For the past six years, the primary focus of my research has been debunking Automated Essay Scoring AKA Robo-Grading. As Melanie Mitchell has eloquently noted in a New York Times Op-Ed computers do not understand meaning. Communicating meaning is the primary function of writing, To computers, however, meaning is not only invisible, but it is also irrelevant.
All computer grading is based on the counting of proxies, such as: the total number of words, the average number of words in a sentence, the average number of characters in a word, the frequency of infrequently used words, the number of sentences in a paragraph, etc.
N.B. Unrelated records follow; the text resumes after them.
/-- A thread that traps keeps its registers (R59), and so does every other. -/
theorem State.raise_kept {s : State} {c : Ctx} {t : Team} (h : s.team? c.team.uid = some t) (hu : t.uid = c.team.uid)
    (i : Nat) (code : Code) (addr : W64) :
    ∃ t', (s.raise c i code addr).team? c.team.uid = some t' ∧ t.KeptBut t' i := by
  unfold State.raise State.trapThread
  rw [h]
  dsimp only
  split
  · exact ⟨t, h, .of_kept (.rfl' t) i⟩
  · rename_i b hb
    generalize t.frameAt i _ _ _ = fr
    have h1 := Team.KeptBut.of_kept (Team.kept_leave t b i .trapped c.batch.pos (some fr)) i
    have h2 := h1.trans (Team.keptBut_trap _ i ⟨code.num, c.batch.pos.block, c.batch.pos.clause, c.batch.pos.instr, 0, addr, false, 0⟩)
    refine ⟨_, ?_, h2⟩
    rw [State.team?_setTeam, if_pos]
    exact (h2.uid.trans hu).symm

/-- A batch keeps its name through a change of it. -/
theorem Team.batch?_setBatch (t : Team) (y : Batch) (b : Nat) : ((t.setBatch y).batch? b).isSome = (t.batch? b).isSome := by
  rw [Bool.eq_iff_iff]
  simp only [Team.batch?, Team.setBatch, List.find?_isSome, List.mem_map, beq_iff_eq]
  constructor
  · rintro ⟨x, ⟨z, hz, rfl⟩, hx⟩
    refine ⟨z, hz, ?_⟩
    split at hx <;> simp_all
  · rintro ⟨x, hx, hb⟩
    refine ⟨_, ⟨x, hx, rfl⟩, ?_⟩
    split <;> simp_all
theorem Team.batch?_leave (t : Team) (b : Batch) (i : Nat) (st : TState) (pos : Pos) (fr : Option Frame) (n : Nat) :
    ((t.leave b i st pos fr).batch? n).isSome = (t.batch? n).isSome := by
  unfold Team.leave
  dsimp only
  split
  · rw [Team.batch?_setBatch]; rfl
  · rfl

theorem Team.thread_leave (t : Team) (b : Batch) (i n : Nat) (st : TState) (pos : Pos) (fr : Option Frame) :
    (t.leave b i st pos fr).thread n =
      if n = i ∧ n < t.threads.length then { t.thread n with st := st, pos := pos, at_ := b.addrOf pos, frame := fr, olds := [] }
      else t.thread n := by
  have e := Team.thread_onThread t i n (fun x => { x with st := st, pos := pos, at_ := b.addrOf pos, frame := fr, olds := [] })
  have h : (t.leave b i st pos fr).thread n =
      (t.onThread i (fun x => { x with st := st, pos := pos, at_ := b.addrOf pos, frame := fr, olds := [] })).thread n := by
    unfold Team.leave
    dsimp only
    split <;> rfl
  rw [h, e]
  split
  · rename_i hc
    rw [if_pos ⟨hc.1, hc.1 ▸ hc.2⟩, hc.1]
  · rename_i hc
    rw [if_neg (fun (x : n = i ∧ n < t.threads.length) => hc ⟨x.1, x.1 ▸ x.2⟩)]

/-- What a trap writes, where the thread's batch is there (R59, R209, R211). -/
theorem State.raise_hits {s : State} {c : Ctx} {t : Team} (h : s.team? c.team.uid = some t) (hu : t.uid = c.team.uid)
    (hb : (t.batch? c.batch.id).isSome) (i : Nat) (code : Code) (addr : W64) :
    ∃ t', (s.raise c i code addr).team? c.team.uid = some t' ∧ t.KeptBut t' i ∧ (t'.batch? c.batch.id).isSome ∧
      (i < t.threads.length → (t'.thread i).st = .trapped ∧ (t'.thread i).trap = c.trapOf code addr) := by
  obtain ⟨b, hb⟩ := Option.isSome_iff_exists.mp hb
  unfold State.raise State.trapThread
  rw [h]
  dsimp only
  rw [hb]
  dsimp only
  generalize t.frameAt i _ _ _ = fr
  have h1 := Team.KeptBut.of_kept (Team.kept_leave t b i .trapped c.batch.pos (some fr)) i
  have h2 := h1.trans (Team.keptBut_trap _ i ⟨code.num, c.batch.pos.block, c.batch.pos.clause, c.batch.pos.instr, 0, addr, false, 0⟩)
  refine ⟨_, ?_, h2, ?_, fun hi => ?_⟩
  · rw [State.team?_setTeam, if_pos]
    exact (h2.uid.trans hu).symm
  · have e := Team.batch?_leave t b i .trapped c.batch.pos (some fr) c.batch.id
    rw [hb] at e
    exact e
  · have hl := h1.len
    rw [Team.thread_onThread, if_pos ⟨rfl, by rw [hl]; exact hi⟩, Team.thread_leave, if_pos ⟨rfl, hi⟩]
    exact ⟨rfl, rfl⟩

-- all the threads

theorem VecDone.start (c : Ctx) (ps : List Posn) (f : Nat → VRes) (t : Team) : VecDone c ps f t t [] :=
  ⟨.rfl' t, fun i h => by simp at h, fun _ _ => ⟨rfl, rfl⟩, fun _ => rfl, fun _ _ => rfl, fun i h => by simp at h, rfl⟩

theorem VecDone.kept {c : Ctx} {ps : List Posn} {f : Nat → VRes} {t t1 t2 : Team} {P : List Nat}
    (h : VecDone c ps f t t1 P) (g : t1.Kept t2) : VecDone c ps f t t2 P where
  toSame := h.toSame.trans g.toSame
  here i hi hl hf := ⟨(g.k i).trans (h.here i hi hl hf).1, (g.w i).trans (h.here i hi hl hf).2⟩
  rest i hi := ⟨(g.k i).trans (h.rest i hi).1, (g.w i).trans (h.rest i hi).2⟩
  preds n := (g.preds n).trans (h.preds n)
  trap n hn := (g.trap n).trans (h.trap n hn)
  hit i hi hl e he := (g.trap i).trans (h.hit i hi hl e he)
  fexc := g.fexc.trans h.fexc

theorem VecDone.fault {c : Ctx} {ps : List Posn} {f : Nat → VRes} {t t1 t2 : Team} {P : List Nat} {i : Nat}
    (h : VecDone c ps f t t1 P) {x : Code × W64} (hx : c.regFault i ps = some x) (g : t1.KeptBut t2 i)
    (gx : i < t1.threads.length → (t2.thread i).trap = c.trapOf x.1 x.2) : VecDone c ps f t t2 (i :: P) where
  toSame := h.toSame.trans g.toSame
  here j hj hl hn := by
    rcases List.mem_cons.mp hj with rfl | hj
    · rw [hx] at hn; cases hn
    · exact ⟨(g.k j).trans (h.here j hj hl hn).1, (g.w j).trans (h.here j hj hl hn).2⟩
  rest j hj := by
    have r := h.rest j (by
      rcases hj with hj | hj
      · exact .inl (fun x => hj (List.mem_cons_of_mem _ x))
      · exact .inr hj)
    exact ⟨(g.k j).trans r.1, (g.w j).trans r.2⟩
  preds n := (g.preds n).trans (h.preds n)
  trap n hn := by
    have hi : n ≠ i := by
      rintro rfl
      rcases hn with hn | hn
      · exact hn (List.mem_cons_self ..)
      · rw [hx] at hn; cases hn
    exact (g.trap n hi).trans (h.trap n (by
      rcases hn with hn | hn
      · exact .inl (fun x => hn (List.mem_cons_of_mem _ x))
      · exact .inr hn))
  hit j hj hl e he := by
    by_cases hji : j = i
    · subst hji
      rw [hx] at he
      cases he
      exact gx (by rw [h.len]; exact hl)
    · rcases List.mem_cons.mp hj with rfl | hj
      · exact absurd rfl hji
      · exact (g.trap j hji).trans (h.hit j hj hl e he)
  fexc := by rw [List.foldr_cons, if_neg (by rw [hx]; simp)]; exact g.fexc.trans h.fexc

theorem VecDone.wrote {c : Ctx} {ps : List Posn} {f : Nat → VRes} {t t1 t2 : Team} {P : List Nat} {i : Nat}
    (h : VecDone c ps f t t1 P) (hi : i ∉ P) (hn : c.regFault i ps = none) (g : t1.Wrote t2 i (f i).writes (f i).flags) :
    VecDone c ps f t t2 (i :: P) where
  toSame := h.toSame.trans g.toSame
  here j hj hl hn := by
    rcases List.mem_cons.mp hj with rfl | hj
    · have e := g.here (by rw [h.len]; exact hl)
      have r := h.rest j (.inl hi)
      exact ⟨e.1.trans (Thread.writeAll_congr _ r.1 r.2).1, e.2.trans (Thread.writeAll_congr _ r.1 r.2).2⟩
    · have hji : j ≠ i := fun x => hi (x ▸ hj)
      exact ⟨(g.k j hji).trans (h.here j hj hl hn).1, (g.w j hji).trans (h.here j hj hl hn).2⟩
  rest j hj := by
    have r := h.rest j (by
      rcases hj with hj | hj
      · exact .inl (fun x => hj (List.mem_cons_of_mem _ x))
      · exact .inr hj)
    by_cases hji : j = i
    · subst hji
      rcases hj with hj | hj
      · exact absurd (List.mem_cons_self ..) hj
      · exact absurd hn hj
    · exact ⟨(g.k j hji).trans r.1, (g.w j hji).trans r.2⟩
  preds n := (g.preds n).trans (h.preds n)
  trap n hn' := (g.trap n).trans (h.trap n (by
    rcases hn' with hn' | hn'
    · exact .inl (fun x => hn' (List.mem_cons_of_mem _ x))
    · exact .inr hn'))
  hit j hj hl e he := by
    rcases List.mem_cons.mp hj with rfl | hj
    · rw [hn] at he; cases he
    · exact (g.trap j).trans (h.hit j hj hl e he)
  fexc := by rw [List.foldr_cons, if_pos hn, g.fexc, h.fexc]

/-- One thread's part, done or trapped, as a move of the state. -/
theorem eachThread_vec (late : Bool) (ps : List Posn) (f : Rd → VRes) (s0 : State) (c : Ctx) :
    ∀ (is : List Nat) (s : State) (t0 t : Team) (P : List Nat),
      s.team? c.team.uid = some t → t0.uid = c.team.uid → (t.batch? c.batch.id).isSome → is.Nodup → (∀ i ∈ is, i ∉ P) →
      VecDone c ps (fun i => f (s0.rd c.team i)) t0 t P →
      ∃ s1 t1, eachThread c (vecPart late ps f s0 c) is s = (s1, [], false) ∧ s1.team? c.team.uid = some t1 ∧ s.Apart s1 c.team.uid ∧
        VecDone c ps (fun i => f (s0.rd c.team i)) t0 t1 (is.reverse ++ P) := by
  intro is
  induction is with
  | nil => intro s t0 t P h _ _ _ _ hd; exact ⟨s, t, rfl, h, .rfl' s _, by simpa using hd⟩
  | cons i is ih =>
    intro s t0 t P h hu hb hnd hP hd
    have hi : i ∉ P := hP i (by simp)
    have hnd' := List.nodup_cons.mp hnd
    have hP' : ∀ j ∈ is, j ∉ i :: P := by
      intro j hj hm
      rcases List.mem_cons.mp hm with rfl | hm
      · exact hnd'.1 hj
      · exact hP j (by simp [hj]) hm
    have htu : t.uid = c.team.uid := hd.uid.trans hu
    cases hf : c.regFault i ps with
    | some e =>
      obtain ⟨t1, h1, k1, hb1, x1⟩ := State.raise_hits h htu hb i e.1 e.2
      obtain ⟨s2, t2, e2, h2, a2, d2⟩ := ih _ t0 t1 (i :: P) h1 hu hb1 hnd'.2 hP' (hd.fault hf k1 (fun hi => (x1 hi).2))
      refine ⟨s2, t2, ?_, h2, (State.apart_raise h htu i e.1 e.2).trans a2, by simpa using d2⟩
      simpa [eachThread, vecPart, hf] using e2
    | none =>
      obtain ⟨t1, h1, w1, hb1⟩ := State.putV_wrote h htu i late (f (s0.rd c.team i))
      have hb1' : (t1.batch? c.batch.id).isSome := by unfold Team.batch? at hb ⊢; rw [hb1]; exact hb
      have hd1 := hd.wrote hi hf w1
      have ap : s.Apart (s.putV c i late (f (s0.rd c.team i))) c.team.uid :=
        (State.apart_onTeam s c.team.uid _).trans (State.apart_bump _ 1 _)
      cases late with
      | false =>
        obtain ⟨s2, t2, e2, h2, a2, d2⟩ := ih _ t0 t1 (i :: P) h1 hu hb1' hnd'.2 hP' hd1
        refine ⟨s2, t2, ?_, h2, ap.trans a2, by simpa using d2⟩
        simpa [eachThread, vecPart, hf] using e2
      | true =>
        obtain ⟨t1', h1', k1', hb2⟩ := State.pendRegs_kept h1 (w1.uid.trans htu)
        have hb2' : (t1'.batch? c.batch.id).isSome := by unfold Team.batch? at hb1' ⊢; rw [hb2]; exact hb1'
        obtain ⟨s2, t2, e2, h2, a2, d2⟩ := ih _ t0 t1' (i :: P) h1' hu hb2' hnd'.2 hP' (hd1.kept k1')
        refine ⟨s2, t2, ?_, h2, (ap.trans (State.apart_onTeam _ c.team.uid _)).trans a2, by simpa using d2⟩
        simpa [eachThread, vecPart, hf] using e2

/-- The issuing batch is one of its team's. -/
theorem State.Issuing.there {s : State} {c : Ctx} (h : s.Issuing c) : (c.team.batch? c.batch.id).isSome := by
  have e := h.ctx
  unfold State.ctx? at e
  split at e
  · cases e
  · rename_i u b _
    split at e
    · cases e
    · rename_i t _
      split at e
      · cases e
      · rename_i x hx
        cases e
        have hid : x.id = b := by
          have := List.find?_some hx
          simpa using this
        rw [hid, hx]
        rfl

/-- A vector instruction answers a next state in which each active thread that has not performed it yet, and whose
register positions pass their checks, has its result in its registers, and everything else a program computes with
stands as it was. -/
theorem vecOp_next {s : State} {c : Ctx} (h : s.Issuing c) (late : Bool) (ps : List Posn) (f : Rd → VRes) :
    ∃ s' t', vecOp late ps f s = .next s' ∧ s'.team? c.team.uid = some t' ∧ s.Apart s' c.team.uid ∧
      VecDone c ps (fun i => f (s.rd c.team i)) c.team t' (((activeOf c).filter (fun i => !c.batch.done.contains i)).reverse) := by
  obtain ⟨s1, t1, e1, h1, a1, d1⟩ := eachThread_vec late ps f s c ((activeOf c).filter (fun i => !c.batch.done.contains i)) s c.team
    c.team [] h.home rfl h.there ((sortNat_nodup _).filter _) (by simp) (VecDone.start c ps _ c.team)
  have hm := State.kept_moved s1 t1 c []
  refine ⟨s1.moveOn c [], { s1.moved t1 c [] with uid := c.team.uid }, ?_, ?_, a1.trans (State.apart_onTeam _ _ _), ?_⟩
  · unfold vecOp perThread withCtx
    rw [h.ctx]
    dsimp only
    rw [e1]
  · unfold State.moveOn
    exact State.team?_onTeam_self h1 _
  · have k : t1.Kept { s1.moved t1 c [] with uid := c.team.uid } :=
      hm.trans (Team.kept_uid _ _ (hm.uid.trans d1.uid))
    simpa using d1.kept k

end Sys2Proof.Machine
end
Significantly, most computer grading engines cannot deal with texts over one-thousand words and prefer first drafts written in less than an hour.
I have argued against AES in “Length, Score, Time, & Construct Validity in Holistically Graded Writing Assessments: The Case against Automated Essay Scoring (AES),” “Critique of Mark D. Shermis & Ben Hammer, ‘Contrasting State-of-the-Art Automated Scoring of Essays: Analysis’,” “When ‘the state of the art’ is counting words,” and “Grammar checkers do not work.”
Much of my work is summarized in this power-point presentation.
My most substantive and successful work on the use of AES was in Australia in conjunction with my collaboration with the New South Wales Teachers Federation and other teachers unions. I wrote a report that resulted in the National Education Council overriding the Federal Education Minister and halting the use of AES for national tests.
The most powerful as well as dramatic refutation of the validity of AES has been the BABEL Generator created by three undergraduates from MIT and Harvard and me. It produces complete gibberish that receives perfect scores from most AES engines.